(Saved data entries)

/-- Coefficient bytes of a progressive image: 2 for each coefficient of each plane in whole 8 × 8 blocks (R285). -/
def coefBytes (x : Config.ImageSyntax) : Nat :=
  let plane (w h : Nat) : Nat := cdiv w 8 * 8 * (cdiv h 8 * 8) * 2
  if x.stored = 1 then plane x.width x.height else plane x.width x.height + 2 * plane (cdiv x.width x.subX) (cdiv x.height x.subY)

/-- The limit that an image's headers violate (R282, R283). -/
def imageLimit (x : Config.ImageSyntax) (length maxW maxH stride : Nat) : Option Nat :=
  if !x.known then some 0x01
  else if maxW < x.width ∨ maxH < x.height then some 0x02
  else if 8192 < x.width ∨ 8192 < x.height then some 0x03
  else if 1024 * length < x.width * x.height * x.comps * x.depth then some 0x04
  else if x.progressive ∧ stride < coefBytes x then some 0x05
  else if x.png ∧ (4096 < x.chunks ∨ x.longChunk) then some 0x0A
  else none

/-- HB_IMG_MAX_f of an image. -/
def Block.imgMax (b : Block) (h : HalfId) (png : Bool) : Nat × Nat :=
  (b.regFld (inReg h (8 * b2n png)) 29 16, b.regFld (inReg h (8 * b2n png)) 13 0)

/-- An image decoded from its bytes; `watchdog` gives the rows written when its watchdog expired, at a byte offset that no rule gives. -/
def decodeImage (l : List Byte) (alpha : Bool) (maxJ maxP : Nat × Nat) (stride : Nat) (watchdog : Option Nat) (free : Nat) : ImageResult :=
  let x := Config.image l
  let m := if x.png then maxP else maxJ
  let chans := if alpha then 4 else 3
  let rows (n : Nat) : List Nat := (List.range (n * x.width)).flatMap (fun i => imagePixel l x alpha (i % x.width) (i / x.width))
  match imageLimit x l.length m.1 m.2 stride with
  | some n => .limit n x.width chans (if n = 0x0A then rows (min x.rows x.height) else [])
  | none => match watchdog, x.error with
    | some r, _ => .corrupt (free % 2 ^ 32) x.width chans (rows (min r x.height))
    | none, some off => .corrupt off x.width chans (rows (min x.rows x.height))
    | none, none => .ok x.width x.height chans (rows x.height)

/-- The scratch region of a progressive image: its claim, or nothing for another image. -/
def Block.scratchCells (b : Block) (a : Access) (l : List Byte) (va draw : Nat) : Res (List Host.Cell) :=
  let x := Config.image l
  if x.progressive then
    if b.scratchOk a.slot va (coefBytes x) then b.wrCells a 8 va ((List.range (coefBytes x)).map (fun i => Config.poolByte draw i))
    else .error (.ended stXlate 8)
  else .ok []

/-! ## Sound (R288, R289) -/

/-- A decoded clip: a limit, damage above CONCEAL_MAX, or the mono waveform at the profile's rate with its concealed fraction. -/
inductive AudioResult where
  | limit (n : Nat)
  | corrupt (off : Nat)
  | ok (fraction : Nat) (xs : List Nat)
deriving DecidableEq, Repr

/-- A decoded sample widened to FP32 (R288). -/
def widenSample (kind v : Nat) : Nat :=
  if kind = 0 then toF32 (.fin (decide (sext 16 v < 0)) (sext 16 v).natAbs (-15))
  else if kind = 1 then toF32 (.fin (decide (sext 24 v < 0)) (sext 24 v).natAbs (-23))
  else v % 2 ^ 32

/-- The samples of a stream before frame `n`, per channel. -/
def samplesBefore (fs : List Config.AudioFrame) (n : Nat) : Nat := ((fs.take n).map (fun f => f.samples)).sum

/-- The limit that a stream violates (R282, R283), and the most frames an output takes. -/
def audioLimit (x : Config.AudioSyntax) (maxS rate hop most : Nat) : Option Nat :=
  let total := samplesBefore x.frames x.frames.length
  if !x.known then some 0x01
  else if x.channels = 0 ∨ 8 < x.channels ∨ x.rate < 8000 ∨ 192000 < x.rate then some 0x06
  else if maxS * x.rate < max x.declared total then some 0x07
  else if (List.range x.frames.length).any (fun i =>
      let f := x.frames.getD i default
      let s := samplesBefore x.frames (i + 1) * x.channels
      decide (1024 * f.stop + f.samples * x.channels * 4 < s * 4)) then some 0x08
  else if most < cdiv (if x.rate = rate then total else cdiv (total * rate) x.rate) hop then some 0x08
  else none

/-- The mono samples of a stream: each channel's sum in ascending order times the FP32 value nearest 1 / channels; a damaged frame is zeros
(R288, R289). -/
def monoOf (l : List Byte) (x : Config.AudioSyntax) : List Nat :=
  let inv := divF 0x3F800000 (natF x.channels)
  (List.range x.frames.length).flatMap (fun i =>
    let f := x.frames.getD i default
    (List.range f.samples).map (fun j =>
      if f.damaged then 0
      else
        let at_ (c : Nat) : Nat := widenSample x.kind (Config.audioSample l c (samplesBefore x.frames i + j))
        if x.channels = 1 then at_ 0 else mulF ((List.range (x.channels - 1)).foldl (fun acc c => addF acc (at_ (c + 1))) (at_ 0)) inv))

/-- A clip decoded from its bytes (R288-R290). The fraction counts decoded samples (DEDUCED, log entry 44). -/
def decodeAudio (l : List Byte) (p : AudioProfile) (maxS most : Nat) : AudioResult :=
  let x := Config.audio l
  match audioLimit x maxS p.rate p.hop most with
  | some n => .limit n
  | none =>
    let bad := x.frames.filter (fun f => f.damaged)
    let total := samplesBefore x.frames x.frames.length
    let fraction := if total = 0 then 0 else min 65535 (65536 * (bad.map (fun f => f.samples)).sum / total)
    if bad.length = x.frames.length ∨ p.concealMax < fraction then .corrupt ((bad.head?.map (fun f => f.start)).getD 0)
    else .ok fraction (resample (monoOf l x) x.rate p.rate)

/-! ## Check 1 (R281, R298, R302) -/

/-- Stream context for each position of a video batch. -/
def TaskDesc.ctxBase (d : TaskDesc) : Nat := d.pf 0 31 23

/-- Every operand slot that a media operation uses is stored plain: COMP 1 is the matrix task's slot 1 alone, and 2-7 are named for no slot of it (R91, R114, R118,
R140; DEDUCED for 2-7, log entry 30). -/
def plainSlots (c : TaskCtx) : Option Nat := c.desc.used.findSome? (fun s => compIn (c.tensor s) [0])

/-- Check 1 of the media operations. -/
def Block.mediaCheck (b : Block) (h : HalfId) (g : Graph) (c : TaskCtx) : Option Nat :=
  let d := c.desc
  firstFault [plainSlots c, match d.mediaOp with
  | 0x10 => firstFault [
      slotsRead d [(true, 0), (true, 1)], formatIn (c.tensor 0) [0x0C], formatIn (c.tensor 1) [0x0C],
      flatFrom (c.tensor 0) 1,
      faultIf ((c.tensor 1).cap 0 ≠ 3 + d.pf 0 52 52) (offTensor 1 (tOffCap 0)) ]
  | 0x11 => firstFault [
      slotsRead d [(true, 0), (true, 1), (d.uses 2, 1)], formatIn (c.tensor 0) [0x0C],
      formatIn (c.tensor 1) [0x00, 0x01], (if d.uses 2 then formatIn (c.tensor 2) [0x00] else none),
      flatFrom (c.tensor 0) 1 ]
  | 0x12 => firstFault [
      faultIf (decide (1 < d.pf 0 55 54)) 102,
      faultIf (decide (262143 < d.pf 3 63 45)) 125,
      slotsRead d [(true, 0), (true, 0), (true, 1), (true, 1), (d.pf 0 50 50 = 1, 1)],
      formatIn (c.tensor 0) [0x0C], formatIn (c.tensor 1) [0x0B], formatIn (c.tensor 2) [0x0A], formatIn (c.tensor 3) [0x0B],
      (if d.pf 0 50 50 = 1 then firstFault [formatIn (c.tensor 4) [0x0A], faultIf ((c.tensor 4).ext 0 ≠ (c.tensor 2).ext 0) (offTensor 4 (tOffCap 0)),
        faultIf ((c.tensor 4).ext 1 ≠ 4) (offTensor 4 (tOffCap 1)), faultIf ((c.tensor 4).ext 3 ≠ (c.tensor 2).ext 1) (offTensor 4 (tOffCap 3))] else none),
      flatFrom (c.tensor 0) 1, faultIf ((c.tensor 1).ext 0 ≠ 2) (offTensor 1 (tOffCap 0)), flatFrom (c.tensor 1) 2, flatFrom (c.tensor 2) 2,
      faultIf ((c.tensor 3).cap 0 ≠ 2) (offTensor 3 (tOffCap 0)) ]
  | 0x13 => firstFault [
      slotsRead d [(true, 0), (true, 0), (true, 0), (true, 1)],
      formatIn (c.tensor 0) [0x0C, 0x01, 0x02, 0x00], formatIn (c.tensor 1) [0x00], formatIn (c.tensor 2) [0x0A], formatIn (c.tensor 3) [0x00, 0x01],
      faultIf ((c.tensor 1).ext 0 ≠ 4) (offTensor 1 (tOffCap 0)), flatFrom (c.tensor 1) 2,
      faultIf (decide (4096 < (c.tensor 1).ext 1)) (offTensor 1 (tOffCap 1)),
      faultIf ((c.tensor 0).ext 0 = 0 || decide (4096 < (c.tensor 0).ext 0)) (offTensor 0 (tOffCap 0)),
      [1, 2].findSome? (fun i => firstFault [
        faultIf ((c.tensor 0).ext i = 0 || decide (8192 < (c.tensor 0).ext i)) (offTensor 0 (tOffCap i)),
        faultIf ((c.tensor 3).ext i = 0 || decide (64 < (c.tensor 3).ext i)) (offTensor 3 (tOffCap i))]),
      faultIf ((c.tensor 2).ext 0 ≠ (c.tensor 1).ext 1) (offTensor 2 (tOffCap 0)), flatFrom (c.tensor 2) 1,
      extEq (c.tensor 0) (c.tensor 3) 0 0, faultIf ((c.tensor 3).ext 3 ≠ (c.tensor 1).ext 1) (offTensor 3 (tOffCap 3)), flatFrom (c.tensor 0) 4,
      flatFrom (c.tensor 3) 4 ]
  | 0x14 =>
    let kind := d.pf 0 55 53
    let bn := (c.tensor 0).ext 0
    let out := c.tensor 4
    firstFault [
      faultIf (decide (3 < kind)) 102, faultIf (d.pf 1 63 32 = 0xFFFFFFFF) 108, faultIf (kind = 2 && d.pf 3 47 40 = 0) 125,
      slotsRead d [(true, 0), (true, 0), (true, 0), (true, 0), (true, 1), (kind = 1 || kind = 2, 1), (true, 1), (true, 1)],
      [0, 1, 3, 7].findSome? (fun s => formatIn (c.tensor s) [0x0B]), formatIn (c.tensor 2) [0x0C], formatIn (c.tensor 6) [0x00],
      (if kind = 3 then formatIn out [0x0B] else if kind = 2 then formatIn out [0x0C, 0x0D] else none),
      (if kind = 1 then formatIn (c.tensor 5) [0x0A] else if kind = 2 then formatIn (c.tensor 5) [out.fmt] else none),
      faultIf ((c.tensor 1).ext 0 ≠ 2) (offTensor 1 (tOffCap 0)), flatFrom (c.tensor 0) 1, flatFrom (c.tensor 2) 1, flatFrom (c.tensor 3) 1,
      faultIf ((c.tensor 6).ext 0 ≠ bn) (offTensor 6 (tOffCap 0)), faultIf ((c.tensor 7).ext 0 ≠ 4) (offTensor 7 (tOffCap 0)),
      faultIf ((c.tensor 7).ext 1 ≠ bn) (offTensor 7 (tOffCap 1)),
      (if kind = 0 then firstFault [faultIf (out.ext 0 ≠ 3 + d.pf 0 52 52) (offTensor 4 (tOffCap 0)), faultIf (out.ext 3 ≠ bn) (offTensor 4 (tOffCap 3))]
       else if kind = 1 then firstFault [faultIf (out.ext 2 ≠ bn) (offTensor 4 (tOffCap 2)), faultIf ((c.tensor 5).ext 0 ≠ bn) (offTensor 5 (tOffCap 0))]
       else if kind = 2 then faultIf (out.ext 3 ≠ bn) (offTensor 4 (tOffCap 3))
       else firstFault [faultIf (out.ext 0 ≠ 2) (offTensor 4 (tOffCap 0)), faultIf (out.ext 1 ≠ bn) (offTensor 4 (tOffCap 1))]),
      (if kind = 2 then faultIf ((List.range bn).any (fun p => !(((b.stream h (d.ctxBase + p)).map (fun x => x.job = g.job && !x.encoder)).getD false))) 98 else none) ]
  | _ => b.videoCheck h g c]

/-- The kind of unit that a media task is assigned to at firing (R258, R281); none for an open or a close. -/
def mediaUnits (d : TaskDesc) (png : Bool) : Option (List Nat) :=
  match d.mediaOp with
  | 1 => some (List.range 8)
  | 2 => some [8]
  | 0x10 => some (if png then [17, 18] else [9, 10, 11, 12, 13, 14, 15, 16])
  | 0x11 => some [19, 20, 21, 22]
  | 0x12 => some [23, 24]
  | 0x13 => some [25]
  | 0x14 => some [26]
  | _ => none

/-- Whether a task is at the front of its unit's queue, which serves in order of assignment (R281). -/
def Block.served (b : Block) (t : TaskRef) : Bool :=
  match b.unitOf t with
  | some p => (b.unitTasks t.half p).head? = some t
  | none => true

### ASSIGNMENT
From the entries above, extract only the lines running from the one containing "else .ok fraction" through the one containing "def TaskDesc.ctxBase (d", inclusive.

### WRITTEN SOLUTION
    else .ok fraction (resample (monoOf l x) x.rate p.rate)

/-! ## Check 1 (R281, R298, R302) -/

/-- Stream context for each position of a video batch. -/
def TaskDesc.ctxBase (d : TaskDesc) : Nat := d.pf 0 31 23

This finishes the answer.